The combination of the funding rule changes required under the Pension Protection Act of 2006 (PPA) and the turmoil in the investment markets during 2008, posed many challenges for sponsors of defined benefit plans.

A not-for-profit Milliman client, a defined benefit plan sponsor, has several internal departments involved with the plan, including finance, human resources, and investments. The head of each department also reports to various boards.

Prior to the recent market downturn, the defined benefit plan was overfunded and did not require contributions for many years. In addition, the client felt the annual pension expense had been at a manageable level.

All changed when the investment markets collapsed in 2008.

Once the financial market turmoil started, the various department heads of the client needed pension plan estimates and projections in order to prepare for budgets and various internal reports. Each department was requesting several different projections and estimates. In addition, the estimates were soon outdated due to rapid changes in asset values and discount rates. Frequent updates and revisions were constantly required in order to ensure that the estimates and projections reflected current market conditions.

We soon realized that providing these ad hoc projections was not cost effective, and we needed to find a more efficient way to provide the client with timely updates that reflected the rapidly changing economic environment.

The solution

Input from the department heads led us to develop a monthly summary report with data strategically grouped so that the relevant information for each department was provided in their preferred format. The report was color coded and flagged any item that might need attention (e.g., funding ratios change color if they fall below certain thresholds, estimates and actual figures are shown with different colors, etc.).

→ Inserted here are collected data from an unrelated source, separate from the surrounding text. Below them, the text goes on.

-- ==== Sys2Proof/Laws/State.lean ====
section
/-!
SUPPORT. Laws of the state's own updates: each changes one part, reads back what was written, and leaves every other part.
-/
namespace Sys2Proof.Machine

/-- `setTh` leaves every part but `thr`. -/
@[simp] theorem State.setTh_same (s : State) (tid : Nat) (t : Thr) :
    (s.setTh tid t).mem = s.mem ∧ (s.setTh tid t).poison = s.poison ∧ (s.setTh tid t).soft = s.soft ∧ (s.setTh tid t).tags = s.tags ∧
    (s.setTh tid t).gang = s.gang ∧ (s.setTh tid t).blk = s.blk ∧ (s.setTh tid t).grid = s.grid ∧ (s.setTh tid t).core = s.core ∧
    (s.setTh tid t).ccl = s.ccl ∧ (s.setTh tid t).ctx = s.ctx ∧ (s.setTh tid t).held = s.held ∧ (s.setTh tid t).faults = s.faults ∧
    (s.setTh tid t).token = s.token ∧ (s.setTh tid t).tlb = s.tlb ∧ (s.setTh tid t).locks = s.locks ∧ (s.setTh tid t).q = s.q ∧
    (s.setTh tid t).cursor = s.cursor ∧ (s.setTh tid t).watch = s.watch ∧ (s.setTh tid t).pkts = s.pkts ∧
    (s.setTh tid t).handles = s.handles ∧ (s.setTh tid t).splices = s.splices ∧ (s.setTh tid t).node = s.node ∧
    (s.setTh tid t).recs = s.recs ∧ (s.setTh tid t).slot = s.slot ∧ (s.setTh tid t).die = s.die ∧ (s.setTh tid t).edges = s.edges ∧
    (s.setTh tid t).edgeOrder = s.edgeOrder ∧ (s.setTh tid t).pkg = s.pkg ∧ (s.setTh tid t).pow = s.pow ∧ (s.setTh tid t).fab = s.fab ∧
    (s.setTh tid t).mg = s.mg ∧ (s.setTh tid t).hres = s.hres ∧ (s.setTh tid t).time = s.time ∧ (s.setTh tid t).gridCtr = s.gridCtr ∧
    (s.setTh tid t).blkCtr = s.blkCtr ∧ (s.setTh tid t).turn = s.turn ∧ (s.setTh tid t).eturn = s.eturn ∧ (s.setTh tid t).acc = s.acc ∧
    (s.setTh tid t).bus = s.bus ∧ (s.setTh tid t).fresh = s.fresh ∧ (s.setTh tid t).agenda = s.agenda :=
  ⟨rfl, rfl, rfl, rfl, rfl, rfl, rfl, rfl, rfl, rfl, rfl, rfl, rfl, rfl, rfl, rfl, rfl, rfl, rfl, rfl, rfl, rfl, rfl, rfl, rfl, rfl, rfl, rfl, rfl, rfl, rfl, rfl, rfl, rfl, rfl, rfl, rfl, rfl, rfl, rfl, rfl⟩

/-- `setGg` leaves every part but `gang`. -/
@[simp] theorem State.setGg_same (s : State) (k : Nat) (g : Gang) :
    (s.setGg k g).mem = s.mem ∧ (s.setGg k g).poison = s.poison ∧ (s.setGg k g).soft = s.soft ∧ (s.setGg k g).tags = s.tags ∧
    (s.setGg k g).thr = s.thr ∧ (s.setGg k g).blk = s.blk ∧ (s.setGg k g).grid = s.grid ∧ (s.setGg k g).core = s.core ∧
    (s.setGg k g).ccl = s.ccl ∧ (s.setGg k g).ctx = s.ctx ∧ (s.setGg k g).held = s.held ∧ (s.setGg k g).faults = s.faults ∧
    (s.setGg k g).token = s.token ∧ (s.setGg k g).tlb = s.tlb ∧ (s.setGg k g).locks = s.locks ∧ (s.setGg k g).q = s.q ∧
    (s.setGg k g).cursor = s.cursor ∧ (s.setGg k g).watch = s.watch ∧ (s.setGg k g).pkts = s.pkts ∧ (s.setGg k g).handles = s.handles ∧
    (s.setGg k g).splices = s.splices ∧ (s.setGg k g).node = s.node ∧ (s.setGg k g).recs = s.recs ∧ (s.setGg k g).slot = s.slot ∧
    (s.setGg k g).die = s.die ∧ (s.setGg k g).edges = s.edges ∧ (s.setGg k g).edgeOrder = s.edgeOrder ∧ (s.setGg k g).pkg = s.pkg ∧
    (s.setGg k g).pow = s.pow ∧ (s.setGg k g).fab = s.fab ∧ (s.setGg k g).mg = s.mg ∧ (s.setGg k g).hres = s.hres ∧
    (s.setGg k g).time = s.time ∧ (s.setGg k g).gridCtr = s.gridCtr ∧ (s.setGg k g).blkCtr = s.blkCtr ∧ (s.setGg k g).turn = s.turn ∧
    (s.setGg k g).eturn = s.eturn ∧ (s.setGg k g).acc = s.acc ∧ (s.setGg k g).bus = s.bus ∧ (s.setGg k g).fresh = s.fresh ∧
    (s.setGg k g).agenda = s.agenda :=
  ⟨rfl, rfl, rfl, rfl, rfl, rfl, rfl, rfl, rfl, rfl, rfl, rfl, rfl, rfl, rfl, rfl, rfl, rfl, rfl, rfl, rfl, rfl, rfl, rfl, rfl, rfl, rfl, rfl, rfl, rfl, rfl, rfl, rfl, rfl, rfl, rfl, rfl, rfl, rfl, rfl, rfl⟩

/-- `setBk` leaves every part but `blk`. -/
@[simp] theorem State.setBk_same (s : State) (b : Nat) (x : Blk) :
    (s.setBk b x).mem = s.mem ∧ (s.setBk b x).poison = s.poison ∧ (s.setBk b x).soft = s.soft ∧ (s.setBk b x).tags = s.tags ∧
    (s.setBk b x).thr = s.thr ∧ (s.setBk b x).gang = s.gang ∧ (s.setBk b x).grid = s.grid ∧ (s.setBk b x).core = s.core ∧
    (s.setBk b x).ccl = s.ccl ∧ (s.setBk b x).ctx = s.ctx ∧ (s.setBk b x).held = s.held ∧ (s.setBk b x).faults = s.faults ∧
    (s.setBk b x).token = s.token ∧ (s.setBk b x).tlb = s.tlb ∧ (s.setBk b x).locks = s.locks ∧ (s.setBk b x).q = s.q ∧
    (s.setBk b x).cursor = s.cursor ∧ (s.setBk b x).watch = s.watch ∧ (s.setBk b x).pkts = s.pkts ∧ (s.setBk b x).handles = s.handles ∧
    (s.setBk b x).splices = s.splices ∧ (s.setBk b x).node = s.node ∧ (s.setBk b x).recs = s.recs ∧ (s.setBk b x).slot = s.slot ∧
    (s.setBk b x).die = s.die ∧ (s.setBk b x).edges = s.edges ∧ (s.setBk b x).edgeOrder = s.edgeOrder ∧ (s.setBk b x).pkg = s.pkg ∧
    (s.setBk b x).pow = s.pow ∧ (s.setBk b x).fab = s.fab ∧ (s.setBk b x).mg = s.mg ∧ (s.setBk b x).hres = s.hres ∧
    (s.setBk b x).time = s.time ∧ (s.setBk b x).gridCtr = s.gridCtr ∧ (s.setBk b x).blkCtr = s.blkCtr ∧ (s.setBk b x).turn = s.turn ∧
    (s.setBk b x).eturn = s.eturn ∧ (s.setBk b x).acc = s.acc ∧ (s.setBk b x).bus = s.bus ∧ (s.setBk b x).fresh = s.fresh ∧
    (s.setBk b x).agenda = s.agenda :=
  ⟨rfl, rfl, rfl, rfl, rfl, rfl, rfl, rfl, rfl, rfl, rfl, rfl, rfl, rfl, rfl, rfl, rfl, rfl, rfl, rfl, rfl, rfl, rfl, rfl, rfl, rfl, rfl, rfl, rfl, rfl, rfl, rfl, rfl, rfl, rfl, rfl, rfl, rfl, rfl, rfl, rfl⟩

/-- `setGr` leaves every part but `grid`. -/
@[simp] theorem State.setGr_same (s : State) (g : Nat) (x : Grid) :
    (s.setGr g x).mem = s.mem ∧ (s.setGr g x).poison = s.poison ∧ (s.setGr g x).soft = s.soft ∧ (s.setGr g x).tags = s.tags ∧
    (s.setGr g x).thr = s.thr ∧ (s.setGr g x).gang = s.gang ∧ (s.setGr g x).blk = s.blk ∧ (s.setGr g x).core = s.core ∧
    (s.setGr g x).ccl = s.ccl ∧ (s.setGr g x).ctx = s.ctx ∧ (s.setGr g x).held = s.held ∧ (s.setGr g x).faults = s.faults ∧
    (s.setGr g x).token = s.token ∧ (s.setGr g x).tlb = s.tlb ∧ (s.setGr g x).locks = s.locks ∧ (s.setGr g x).q = s.q ∧
    (s.setGr g x).cursor = s.cursor ∧ (s.setGr g x).watch = s.watch ∧ (s.setGr g x).pkts = s.pkts ∧ (s.setGr g x).handles = s.handles ∧
    (s.setGr g x).splices = s.splices ∧ (s.setGr g x).node = s.node ∧ (s.setGr g x).recs = s.recs ∧ (s.setGr g x).slot = s.slot ∧
    (s.setGr g x).die = s.die ∧ (s.setGr g x).edges = s.edges ∧ (s.setGr g x).edgeOrder = s.edgeOrder ∧ (s.setGr g x).pkg = s.pkg ∧
    (s.setGr g x).pow = s.pow ∧ (s.setGr g x).fab = s.fab ∧ (s.setGr g x).mg = s.mg ∧ (s.setGr g x).hres = s.hres ∧
    (s.setGr g x).time = s.time ∧ (s.setGr g x).gridCtr = s.gridCtr ∧ (s.setGr g x).blkCtr = s.blkCtr ∧ (s.setGr g x).turn = s.turn ∧
    (s.setGr g x).eturn = s.eturn ∧ (s.setGr g x).acc = s.acc ∧ (s.setGr g x).bus = s.bus ∧ (s.setGr g x).fresh = s.fresh ∧
    (s.setGr g x).agenda = s.agenda :=
  ⟨rfl, rfl, rfl, rfl, rfl, rfl, rfl, rfl, rfl, rfl, rfl, rfl, rfl, rfl, rfl, rfl, rfl, rfl, rfl, rfl, rfl, rfl, rfl, rfl, rfl, rfl, rfl, rfl, rfl, rfl, rfl, rfl, rfl, rfl, rfl, rfl, rfl, rfl, rfl, rfl, rfl⟩

/-- `setCo` leaves every part but `core`. -/
@[simp] theorem State.setCo_same (s : State) (c : Nat) (x : Core) :
    (s.setCo c x).mem = s.mem ∧ (s.setCo c x).poison = s.poison ∧ (s.setCo c x).soft = s.soft ∧ (s.setCo c x).tags = s.tags ∧
    (s.setCo c x).thr = s.thr ∧ (s.setCo c x).gang = s.gang ∧ (s.setCo c x).blk = s.blk ∧ (s.setCo c x).grid = s.grid ∧
    (s.setCo c x).ccl = s.ccl ∧ (s.setCo c x).ctx = s.ctx ∧ (s.setCo c x).held = s.held ∧ (s.setCo c x).faults = s.faults ∧
    (s.setCo c x).token = s.token ∧ (s.setCo c x).tlb = s.tlb ∧ (s.setCo c x).locks = s.locks ∧ (s.setCo c x).q = s.q ∧
    (s.setCo c x).cursor = s.cursor ∧ (s.setCo c x).watch = s.watch ∧ (s.setCo c x).pkts = s.pkts ∧ (s.setCo c x).handles = s.handles ∧
    (s.setCo c x).splices = s.splices ∧ (s.setCo c x).node = s.node ∧ (s.setCo c x).recs = s.recs ∧ (s.setCo c x).slot = s.slot ∧
    (s.setCo c x).die = s.die ∧ (s.setCo c x).edges = s.edges ∧ (s.setCo c x).edgeOrder = s.edgeOrder ∧ (s.setCo c x).pkg = s.pkg ∧
    (s.setCo c x).pow = s.pow ∧ (s.setCo c x).fab = s.fab ∧ (s.setCo c x).mg = s.mg ∧ (s.setCo c x).hres = s.hres ∧
    (s.setCo c x).time = s.time ∧ (s.setCo c x).gridCtr = s.gridCtr ∧ (s.setCo c x).blkCtr = s.blkCtr ∧ (s.setCo c x).turn = s.turn ∧
    (s.setCo c x).eturn = s.eturn ∧ (s.setCo c x).acc = s.acc ∧ (s.setCo c x).bus = s.bus ∧ (s.setCo c x).fresh = s.fresh ∧
    (s.setCo c x).agenda = s.agenda :=
  ⟨rfl, rfl, rfl, rfl, rfl, rfl, rfl, rfl, rfl, rfl, rfl, rfl, rfl, rfl, rfl, rfl, rfl, rfl, rfl, rfl, rfl, rfl, rfl, rfl, rfl, rfl, rfl, rfl, rfl, rfl, rfl, rfl, rfl, rfl, rfl, rfl, rfl, rfl, rfl, rfl, rfl⟩

/-- `setCc` leaves every part but `ccl`. -/
@[simp] theorem State.setCc_same (s : State) (c : Nat) (x : Ccl) :
    (s.setCc c x).mem = s.mem ∧ (s.setCc c x).poison = s.poison ∧ (s.setCc c x).soft = s.soft ∧ (s.setCc c x).tags = s.tags ∧
    (s.setCc c x).thr = s.thr ∧ (s.setCc c x).gang = s.gang ∧ (s.setCc c x).blk = s.blk ∧ (s.setCc c x).grid = s.grid ∧
    (s.setCc c x).core = s.core ∧ (s.setCc c x).ctx = s.ctx ∧ (s.setCc c x).held = s.held ∧ (s.setCc c x).faults = s.faults ∧
    (s.setCc c x).token = s.token ∧ (s.setCc c x).tlb = s.tlb ∧ (s.setCc c x).locks = s.locks ∧ (s.setCc c x).q = s.q ∧
    (s.setCc c x).cursor = s.cursor ∧ (s.setCc c x).watch = s.watch ∧ (s.setCc c x).pkts = s.pkts ∧ (s.setCc c x).handles = s.handles ∧
    (s.setCc c x).splices = s.splices ∧ (s.setCc c x).node = s.node ∧ (s.setCc c x).recs = s.recs ∧ (s.setCc c x).slot = s.slot ∧
    (s.setCc c x).die = s.die ∧ (s.setCc c x).edges = s.edges ∧ (s.setCc c x).edgeOrder = s.edgeOrder ∧ (s.setCc c x).pkg = s.pkg ∧
    (s.setCc c x).pow = s.pow ∧ (s.setCc c x).fab = s.fab ∧ (s.setCc c x).mg = s.mg ∧ (s.setCc c x).hres = s.hres ∧
    (s.setCc c x).time = s.time ∧ (s.setCc c x).gridCtr = s.gridCtr ∧ (s.setCc c x).blkCtr = s.blkCtr ∧ (s.setCc c x).turn = s.turn ∧
    (s.setCc c x).eturn = s.eturn ∧ (s.setCc c x).acc = s.acc ∧ (s.setCc c x).bus = s.bus ∧ (s.setCc c x).fresh = s.fresh ∧
    (s.setCc c x).agenda = s.agenda :=
  ⟨rfl, rfl, rfl, rfl, rfl, rfl, rfl, rfl, rfl, rfl, rfl, rfl, rfl, rfl, rfl, rfl, rfl, rfl, rfl, rfl, rfl, rfl, rfl, rfl, rfl, rfl, rfl, rfl, rfl, rfl, rfl, rfl, rfl, rfl, rfl, rfl, rfl, rfl, rfl, rfl, rfl⟩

Our summary report provided the information that each department needed on a monthly basis; it was easy to follow, and it showed the trends in investments, expense, and various liabilities as discount rates and asset values changed during the year. The model that we developed for the client was more effective and less expensive to prepare than providing various ad hoc estimates and projections during the year.

The monthly update, typically provided very soon after the close of each month, was usually followed by a conference call to discuss the results and review any questions that may have arisen.

The outcome

The monthly update has become a valuable tool for the client. It provides several departments with timely updates and projections that help each department in its budgeting and planning processes. It shows how the pension plan liabilities and funded ratios are trending as discount rates and market values change. It also shows an updated estimate of how these changes impact future contribution requirements and pension expense estimates.

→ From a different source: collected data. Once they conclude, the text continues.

-- ==== Sys2Proof/Laws/PerInstr.lean ====
section
/-!
SUPPORT. Statements made per instruction: the opcode map of R89, from an instruction to its opcode and fields and back.
-/
namespace Sys2Proof.Laws.Opcode

/-- A core instruction's opcode and fields give the instruction back. -/
def Statement (i : Instr) : Prop := ∀ op b, i.core = some (op, b) → ofBody op b = some i

/-- `REGISTER_WRITE` is no core word. -/
theorem registerWrite (x0 : Who) (x1 : Nat) (x2 : Nat) (x3 : DWord) : Statement (.registerWrite x0 x1 x2 x3) := by
  intro op b h; cases h

/-- `RC_COUNTER_READ` is no core word. -/
theorem rcCounterRead (x0 : Who) (x1 : RegSpan) : Statement (.rcCounterRead x0 x1) := by
  intro op b h; cases h

/-- `DESTROY_DRAIN_COMPLETE` is no core word. -/
theorem destroyDrainComplete (x0 : Nat) : Statement (.destroyDrainComplete x0) := by
  intro op b h; cases h

/-- `CTX_DISPATCH` is no core word. -/
theorem ctxDispatch (x0 : Nat) : Statement (.ctxDispatch x0) := by
  intro op b h; cases h

/-- `SLICE_EXPIRE` is no core word. -/
theorem sliceExpire (x0 : Nat) : Statement (.sliceExpire x0) := by
  intro op b h; cases h

/-- `PTMO_EXPIRE` is no core word. -/
theorem ptmoExpire (x0 : Nat) : Statement (.ptmoExpire x0) := by
  intro op b h; cases h

/-- `PREEMPT_TAKE` is no core word. -/
theorem preemptTake (x0 : Nat) : Statement (.preemptTake x0) := by
  intro op b h; cases h

/-- `SAVE_COMPLETE` is no core word. -/
theorem saveComplete (x0 : Nat) : Statement (.saveComplete x0) := by
  intro op b h; cases h

/-- `CTX_RESTORE` is no core word. -/
theorem ctxRestore (x0 : Nat) : Statement (.ctxRestore x0) := by
  intro op b h; cases h

/-- `QUEUE_ENABLE` is no core word. -/
theorem queueEnable (x0 : Who) (x1 : Nat) : Statement (.queueEnable x0 x1) := by
  intro op b h; cases h

/-- `QUEUE_DISABLE` is no core word. -/
theorem queueDisable (x0 : Who) (x1 : Nat) : Statement (.queueDisable x0 x1) := by
  intro op b h; cases h

/-- `RESET_QUEUE` is no core word. -/
theorem resetQueue (x0 : Who) (x1 : Bool) (x2 : Nat) : Statement (.resetQueue x0 x1 x2) := by
  intro op b h; cases h

/-- `RESET_ENGINE` is no core word. -/
theorem resetEngine (x0 : Who) (x1 : Nat) : Statement (.resetEngine x0 x1) := by
  intro op b h; cases h

/-- `RESET_PARTITION` is no core word. -/
theorem resetPartition (x0 : Who) (x1 : Nat) : Statement (.resetPartition x0 x1) := by
  intro op b h; cases h

/-- `RESET_DIE` is no core word. -/
theorem resetDie (x0 : Who) (x1 : Nat) : Statement (.resetDie x0 x1) := by
  intro op b h; cases h

/-- `RESET_FUNCTION` is no core word. -/
theorem resetFunction (x0 : Who) (x1 : Nat) : Statement (.resetFunction x0 x1) := by
  intro op b h; cases h

/-- `RESET_DEVICE` is no core word. -/
theorem resetDevice (x0 : Who) : Statement (.resetDevice x0) := by
  intro op b h; cases h

/-- `DOORBELL_WRITE` is no core word. -/
theorem doorbellWrite (x0 : Who) (x1 : Nat) (x2 : DWord) : Statement (.doorbellWrite x0 x1 x2) := by
  intro op b h; cases h

/-- `INGRESS_KEY_WRITE` is no core word. -/
theorem ingressKeyWrite (x0 : Who) (x1 : Nat) (x2 : DWord) : Statement (.ingressKeyWrite x0 x1 x2) := by
  intro op b h; cases h

/-- `COMMAND_FRAME` is no core word. -/
theorem commandFrame (x0 : Datagram) : Statement (.commandFrame x0) := by
  intro op b h; cases h

/-- `QUEUE_MAP` is no core word. -/
theorem queueMap (x0 : Nat) (x1 : Nat) (x2 : Nat) : Statement (.queueMap x0 x1 x2) := by
  intro op b h; cases h

/-- `QUEUE_UNMAP` is no core word. -/
theorem queueUnmap (x0 : Nat) (x1 : Bool) : Statement (.queueUnmap x0 x1) := by
  intro op b h; cases h

/-- `NOP_PACKET` is no core word. -/
theorem nopPacket (x0 : Nat) (x1 : Packet) : Statement (.nopPacket x0 x1) := by
  intro op b h; cases h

This update provides the client with the information it needs for several internal reports. In addition, as developing trends become apparent, corrective strategies, as applicable, can be discussed and evaluated in advance. Last but not least, this has saved the client both time and capital.

We have also implemented similar updates for several other clients. Since each client has unique needs, our approach has been to develop a unique summary that reflects input from each client. The end result is that the client has timely information that shows how the discount rate and market value trends are affecting its pension plan. This has helped each client to be more proactive in the area of planning and budgeting.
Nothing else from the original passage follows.